Between living in Europe, playing in the NHL and now being a scout, Kron has explored many nooks around the world.

“I haven’t been to Africa, but maybe one day,” he joked. “But [I’ve been to] pretty much all the hockey countries. Nowadays, even Hungry is being considered a hockey country. Hockey is growing in Europe. And even in Japan. It’s a global sport, and hopefully it will grow even more.”

As a player, Kron built toward the playoffs, in which he played 16 career games. As a scout, Kron builds toward the draft. His work culminates in early June, when the scouting department and front office evaluate every potential pick, assemble their rankings and compile a wish list.

“The draft is pretty much our baby.

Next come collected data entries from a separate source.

-- ==== Sys2Proof/Certificates/Slice0/Obligations.lean ====
section
/-! DEFINITION. The statements about the machine, for the provers. -/

open Sys2Proof Sys2Proof.Machine

/-- The state after Construct has PC = 0x0600, SP = 0xFF, A = X = Y = 0, P = 0x20 (the stub bit 1, each of the seven
flags 0) and every memory byte 0, under any parameters and from any state. That P reads 0x20 as a byte rests on the
spec's decision D2 (log entry 8). (Derived from 10_state.md section 5, 70_reset_and_hazards.md section 1,
92_eei_decisions.md D2.) -/
def Obligations.ConstructSetsTheResetState : Prop :=
  ∀ (cfg : Config) (s : State), (perform cfg .construct s).2 = State.reset ∧
    State.reset.pc = 0x0600 ∧ State.reset.sp = 0xFF ∧ State.reset.a = 0 ∧ State.reset.x = 0 ∧ State.reset.y = 0 ∧
    State.reset.p = 0x20 ∧ (∀ b, State.reset.flag b = decide (b = .stub)) ∧ ∀ k, State.reset.read k = 0

/-- When the bytes in memory from PC on (any number of them, addresses modulo 65536) decode to an instruction, the
step at that state is exec of that instruction at that state, with nothing added around it. (Derived from
30_encoding.md section 1, 92_eei_decisions.md D9.) -/
def Obligations.StepRunsTheDecodedInstruction : Prop :=
  ∀ (s : State) (n : Nat) (i : Instr) (rest : List Byte),
    decode ((List.range n).map fun k => s.read (s.pc + BitVec.ofNat 16 k)) = .ok (i, rest) → step s = exec i s

/-- Under any parameters: if the catalog has no entry for the byte at PC, the step reports UndefinedOpcode with that
byte and PC; if it has one, the operand form is made of the bytes at PC+1 and PC+2, resolved, and if its kind is not
accepted the step reports ContractViolation with the opcode byte and PC, and otherwise the step is the operation's
handler on the resolved operand with length 1 + operand bytes, and it answers a next state. The model's step is this
at the default parameters. (States R80.) -/
def Obligations.StepIsTheSpecsTransition : Prop :=
  (∀ s, step s = stepWith Config.default s) ∧
  ∀ (cfg : Config) (s : State),
    (lookup cfg.catalog (s.read s.pc) = none → stepWith cfg s = .refused (.undefinedOpcode (s.read s.pc) s.pc)) ∧
    ∀ r, lookup cfg.catalog (s.read s.pc) = some r →
      let f := r.mode.form (s.read (s.pc + 1)) (s.read (s.pc + 2))
      let opnd := resolve cfg f s
      (accepts r.operation opnd.kind = false →
        stepWith cfg s = .fault (.contractViolation (s.read s.pc) s.pc)) ∧
      (accepts r.operation opnd.kind = true →
        ∃ t, stepWith cfg s = .next t ∧
          handlerOf cfg (r.operation.instr f) opnd (1 + r.mode.operandBytes) s = .next t)

/-- The accepted kinds are: constant or address for load and compare; address for store, increment and decrement of
memory, jump, jump to subroutine and branch; accumulator or address for shift left; none for every other operation.
For each of the 45 operations, at every operand form and in every state, exec answers a next state if the form's
operand kind is accepted, and otherwise the fault ContractViolation with the opcode byte at PC and PC. Every entry of
the default catalog is accepted, so no opcode of it produces a mismatch. The accepted kinds are R99's. That exec runs
at forms no catalog entry has is log entry 16, that the report's opcode byte is the one at PC whatever exec is given
is log entry 2 (both DEDUCED); the effect of a mismatch is the spec's decision D11, the catalog's modes D4 (log entry
3). (Derived from R99, 60_exceptions.md section 1, 92_eei_decisions.md D4, 92_eei_decisions.md D11.) -/
def Obligations.EveryAcceptedOperandCompletes : Prop :=
  (∀ (o : Operation) (k : OperandKind), accepts o k = true ↔
      (o ∈ [.lda, .ldx, .ldy, .cmp, .cpx, .cpy] ∧ (k = .const ∨ k = .addr)) ∨
      (o ∈ [.sta, .stx, .sty, .inc, .dec, .jmp, .jsr, .bcc, .bcs, .bne, .beq, .bvc, .bvs, .bpl, .bmi] ∧ k = .addr) ∨
      (o = .asl ∧ (k = .acc ∨ k = .addr)) ∨
      (o ∉ [.lda, .ldx, .ldy, .cmp, .cpx, .cpy, .sta, .stx, .sty, .inc, .dec, .jmp, .jsr, .bcc, .bcs, .bne, .beq, .bvc,
            .bvs, .bpl, .bmi, .asl] ∧ k = .none)) ∧
  (∀ (o : Operation) (f : Form) (s : State),
    (accepts o (resolve Config.default f s).kind = true → ∃ t, exec (o.instr f) s = .next t) ∧
    (accepts o (resolve Config.default f s).kind = false →
      exec (o.instr f) s = .fault (.contractViolation (s.read s.pc) s.pc))) ∧
  ∀ r ∈ defaultCatalog, accepts r.operation r.mode.kind = true

/-- For each of the 164 bytes R101 lists, and for no other byte: when it stands at PC, the step reports
UndefinedOpcode with that byte and PC, whatever bytes follow it; the report has outcome code 1; the host's Step
leaves the state as it was, so the next Step reports the same again. exec of the undefined sentinel is that report.
The stop is R281's; the list of bytes is the spec's decision D1 (log entry 3), the code D10 (log entry 21). (Derived
from R281, 60_exceptions.md section 1, 30_encoding.md section 4, 92_eei_decisions.md D1, 92_eei_decisions.md D10.) -/
def Obligations.UndefinedOpcodeStopsWithNothingChanged : Prop :=
  (∀ s : State, s.read s.pc ∈ undefinedOpcodes ↔ Stopped s) ∧
  (∀ (s : State) (op : Byte), exec (.undefined op) s = .refused (.undefinedOpcode op s.pc)) ∧
  ∀ s : State, s.read s.pc ∈ undefinedOpcodes →
    outcomeCode (step s) = 1 ∧
    perform Config.default .step s = (.stopped (.undefinedOpcode (s.read s.pc) s.pc), s)

/-- In every state whatever, with the default catalog, the step either answers a next state, or the byte at PC is an
undefined opcode and the step reports that; no step ever faults. (States R271.) -/
def Obligations.OnlyAnUndefinedOpcodeStopsTheEngine : Prop :=
  ∀ s : State, (Runs s ∧ lookup defaultCatalog (s.read s.pc) ≠ none) ∨
    (Stopped s ∧ lookup defaultCatalog (s.read s.pc) = none)

/-- Under any parameters, if the host's Step does not reply ok, the state after it is the state before it; so it is,
in every part, for UndefinedOpcode and for ContractViolation. (States R285.) -/
def Obligations.AStepThatIsNotOkChangesNothing : Prop :=
  ∀ (cfg : Config) (s : State),
    ((perform cfg .step s).1 ≠ .ok → (perform cfg .step s).2 = s) ∧
    (∀ r, stepWith cfg s = .refused r → perform cfg .step s = (.stopped r, s)) ∧
    ∀ r, stepWith cfg s = .fault r → perform cfg .step s = (.faulted r, s)

/-- For every well-formed instruction, with every operand at every value, decoding its encoding followed by any bytes
answers the instruction and those bytes. The opcode bytes are the spec's decision D1 (log entry 3). (Derived from
30_encoding.md section 2, 30_encoding.md section 4, 92_eei_decisions.md D1.) -/
def Obligations.DecodeOfEncode : Prop :=
  ∀ (i : Instr) (rest : List Byte), i.WellFormed → decode (encode i ++ rest) = .ok (i, rest)

/-- If decoding a byte sequence answers an instruction and the bytes after it, the instruction is well-formed and its
encoding followed by those bytes is the sequence: every byte has one meaning, and no operand bit is dropped. The
opcode bytes are the spec's decision D1 (log entry 3). (Derived from 30_encoding.md section 1, 30_encoding.md section
4, 92_eei_decisions.md D1.) -/
def Obligations.EncodeOfDecode : Prop :=
  ∀ (bytes rest : List Byte) (i : Instr), decode bytes = .ok (i, rest) →
    i.WellFormed ∧ encode i ++ rest = bytes

/-- The operand byte counts are 0 for Implied and Accumulator, 2 for Absolute, Absolute,X, Absolute,Y and Indirect,
and 1 for the other seven modes. If decoding a byte sequence answers an instruction of some operation, it took 1 +
the operand bytes of the instruction's mode from the front. Two sequences with the same first byte decode to
instructions of the same length. (States R83.) -/
def Obligations.DecodedLengthIsOnePlusOperandBytes : Prop :=
  (∀ m : AddrMode, m.operandBytes =
      if m = .implied ∨ m = .accumulator then 0
      else if m = .absolute ∨ m = .absoluteX ∨ m = .absoluteY ∨ m = .indirect then 2 else 1) ∧
  (∀ (bytes rest : List Byte) (i : Instr) (o : Operation), decode bytes = .ok (i, rest) → i.operation = some o →
    i.length = 1 + i.form.mode.operandBytes ∧ bytes.drop i.length = rest ∧
      bytes.length = 1 + i.form.mode.operandBytes + rest.length) ∧
  ∀ (op : Byte) (q q' rest rest' : List Byte) (i i' : Instr),
    decode (op :: q) = .ok (i, rest) → decode (op :: q') = .ok (i', rest') → i.length = i'.length

/-- The Encoding lines of the 45 operations' rules (R120 to R270), 92 bytes in all, are the opcode bytes of the
encoder's and decoder's table, which is written from the map of R100. The bytes are the spec's decision D1 (log entry
3). (Derived from 40_load_store.md, 41_transfer.md, 42_inc_dec.md, 43_shift.md, 44_compare.md, 45_flags.md,
46_stack.md, 47_control.md, 48_nop.md, 92_eei_decisions.md D1.) -/
def Obligations.OpcodeBytesOfTheRules : Prop :=
  defaultCatalog.length = 92 ∧
  ∀ e ∈ Sys2Proof.Machine.encodingLines, opcodeOf e.1 e.2.1 = some e.2.2 ∧
    (lookup defaultCatalog e.2.2).map (fun r => (r.operation, r.mode)) = some (e.1, e.2.1)

/-- One instruction of each family, its bytes as the spec's examples write them: LDX #$FF, STX $33,Y, TAX, INC $10,
ASL A, CMP #$02, SEC, PLP, BNE with displacement 0xFB, JMP ($0040), NOP, and the undefined byte 0x00; and STA
absolute with one operand byte of its two is rejected. That last clause is the model's: a sequence that ends too soon
is no notion of the spec, which only gives the operand byte count (DESIGN CHOICE, log entry 27). The bytes other than
0xA2 are the spec's decision D1 (log entry 3). (Derived from 30_encoding.md section 2, 30_encoding.md section 5,
95_test_vectors.md, 92_eei_decisions.md D1.) -/
def Obligations.WordsDecodeAsTheSpecWritesThem : Prop :=
  decode [0xA2, 0xFF] = .ok (.ldx (.immediate 0xFF), []) ∧
  decode [0x96, 0x33] = .ok (.stx (.zeroPageY 0x33), []) ∧
  decode [0xAA] = .ok (.tax .implied, []) ∧
  decode [0xE6, 0x10] = .ok (.inc (.zeroPage 0x10), []) ∧
  decode [0x0A] = .ok (.asl .accumulator, []) ∧
  decode [0xC9, 0x02] = .ok (.cmp (.immediate 0x02), []) ∧
  decode [0x38] = .ok (.sec .implied, []) ∧
  decode [0x28] = .ok (.plp .implied, []) ∧
  decode [0xD0, 0xFB] = .ok (.bne (.relative 0xFB), []) ∧
  decode [0x6C, 0x40, 0x00] = .ok (.jmp (.indirect 0x0040), []) ∧
  decode [0xEA] = .ok (.nop .implied, []) ∧
  decode [0x00] = .ok (.undefined 0x00, []) ∧
  decode [0x8D, 0x00] = .error (.operandBytesMissing 0x8D)

/-- Under any parameters and in any state, from the operand bytes b1 and b2: Implied gives no operand, Accumulator
the accumulator, Immediate the constant b1, Zero Page the address b1 zero-extended, Absolute the little-endian 16-bit
value b2:b1; with 0, 0, 1, 1 and 2 operand bytes. (States R86, R87, R88, R89, R93.) -/
def Obligations.UnindexedModesResolve : Prop :=
  ∀ (cfg : Config) (s : State) (b1 b2 : Byte),
    resolve cfg (AddrMode.implied.form b1 b2) s = .none ∧ AddrMode.implied.operandBytes = 0 ∧
    resolve cfg (AddrMode.accumulator.form b1 b2) s = .acc ∧ AddrMode.accumulator.operandBytes = 0 ∧
    resolve cfg (AddrMode.immediate.form b1 b2) s = .const b1 ∧ AddrMode.immediate.operandBytes = 1 ∧
    (∃ k, resolve cfg (AddrMode.zeroPage.form b1 b2) s = .addr k ∧ k.toNat = b1.toNat) ∧
    AddrMode.zeroPage.operandBytes = 1 ∧
    (∃ k, resolve cfg (AddrMode.absolute.form b1 b2) s = .addr k ∧ k.toNat = b2.toNat * 256 + b1.toNat) ∧
    AddrMode.absolute.operandBytes = 2

/-- Under any parameters and in any state: Zero Page,X and Zero Page,Y give (b1 + index) mod 256; Absolute,X and
Absolute,Y give (b2:b1 + index) mod 65536, with 1, 1, 2 and 2 operand bytes. (States R90, R91, R94, R95.) -/
def Obligations.IndexedModesWrap : Prop :=
  ∀ (cfg : Config) (s : State) (b1 b2 : Byte),
    (∃ k, resolve cfg (AddrMode.zeroPageX.form b1 b2) s = .addr k ∧ k.toNat = (b1.toNat + s.x.toNat) % 256) ∧
    AddrMode.zeroPageX.operandBytes = 1 ∧
    (∃ k, resolve cfg (AddrMode.zeroPageY.form b1 b2) s = .addr k ∧ k.toNat = (b1.toNat + s.y.toNat) % 256) ∧
    AddrMode.zeroPageY.operandBytes = 1 ∧
    (∃ k, resolve cfg (AddrMode.absoluteX.form b1 b2) s = .addr k ∧
      k.toNat = (b2.toNat * 256 + b1.toNat + s.x.toNat) % 65536) ∧
    AddrMode.absoluteX.operandBytes = 2 ∧
    (∃ k, resolve cfg (AddrMode.absoluteY.form b1 b2) s = .addr k ∧
      k.toNat = (b2.toNat * 256 + b1.toNat + s.y.toNat) % 65536) ∧
    AddrMode.absoluteY.operandBytes = 2

/-- Under any parameters and in any state, Relative takes one operand byte b1 and gives (PC + 2 + b1 as a signed
value) mod 65536, the signed value in -128..127; 0xFE gives PC itself and 0x00 gives PC + 2. Only the eight branch
operations take the mode. (States R92.) -/
def Obligations.RelativeOperandIsSignedFromTheNextInstruction : Prop :=
  AddrMode.relative.operandBytes = 1 ∧
  (∀ (cfg : Config) (s : State) (b1 b2 : Byte),
    -128 ≤ b1.toInt ∧ b1.toInt ≤ 127 ∧
    ∃ k, resolve cfg (AddrMode.relative.form b1 b2) s = .addr k ∧
      (k.toNat : Int) = ((s.pc.toNat : Int) + 2 + b1.toInt) % 65536 ∧
      (b1 = 0xFE → k = s.pc) ∧ (b1 = 0x00 → k = s.pc + 2)) ∧
  ∀ o : Operation, AddrMode.relative ∈ o.modes ↔ o ∈ [.bcc, .bcs, .bne, .beq, .bvc, .bvs, .bpl, .bmi]

/-- In any state, Indirect gives the 16-bit value with low byte at b2:b1 and high byte at (b2:b1 + 1) mod 65536, or
with JMP_IND_PAGE_WRAP at b2:((b1 + 1) mod 256). Indirect,X gives the address (b1 + X) mod 256 itself, or with
INDX_DEREF the pointer whose bytes are there and at the next byte modulo 256. Indirect,Y gives the pointer at b1 (its
high byte at b1 + 1, which is 0x0100 for 0xFF), plus Y, modulo 65536. Only jump takes Indirect. This rests on the
spec's decisions D6, D7, D8 and D9 (log entries 4, 5, 9 and 10). (Derived from 30_encoding.md section 3, 20_memory.md
section 2, 92_eei_decisions.md D6, 92_eei_decisions.md D7, 92_eei_decisions.md D8, 92_eei_decisions.md D9.) -/
def Obligations.IndirectModesResolve : Prop :=
  (∀ (cfg : Config) (s : State) (b1 b2 : Byte),
    (∀ p p' : Addr, p.toNat = b2.toNat * 256 + b1.toNat →
      p'.toNat = (if cfg.jmpIndPageWrap = true then b2.toNat * 256 + (b1.toNat + 1) % 256
        else (b2.toNat * 256 + b1.toNat + 1) % 65536) →
      ∃ k, resolve cfg (AddrMode.indirect.form b1 b2) s = .addr k ∧
        k.toNat = (s.read p').toNat * 256 + (s.read p).toNat) ∧
    (∀ p p' : Addr, p.toNat = (b1.toNat + s.x.toNat) % 256 → p'.toNat = (b1.toNat + s.x.toNat + 1) % 256 →
      ∃ k, resolve cfg (AddrMode.indirectX.form b1 b2) s = .addr k ∧
        k.toNat = if cfg.indxDeref = true then (s.read p').toNat * 256 + (s.read p).toNat
          else (b1.toNat + s.x.toNat) % 256) ∧
    ∀ p p' : Addr, p.toNat = b1.toNat → p'.toNat = b1.toNat + 1 →
      ∃ k, resolve cfg (AddrMode.indirectY.form b1 b2) s = .addr k ∧
        k.toNat = ((s.read p').toNat * 256 + (s.read p).toNat + s.y.toNat) % 65536) ∧
  (Config.default.jmpIndPageWrap = false ∧ Config.default.indxDeref = false) ∧
  ∀ o : Operation, AddrMode.indirect ∈ o.modes ↔ o = .jmp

That’s where all the work comes to fruition,” he said. “Even though you don’t really know who you’re going to get, you’re ready and you anticipate where somebody might be, so it’s exciting.”

Exciting, too, because Kron and the Hurricanes get to make real a kid’s dream of becoming part of the NHL, just as the Canucks did for Kron 27 years ago.

Since then, many players have come and gone and the game has changed. But when asked if he ever sees himself in the young kids who he scouts, Kron paused, thoughtful.

“You do get that excitement. That’s what’s fun about scouting the young kids in juniors. You see those boys that have the drive and are rink rats. That’s what I was,” he said. “I think a lot of kids are still like that, and sometimes it brings back memories.”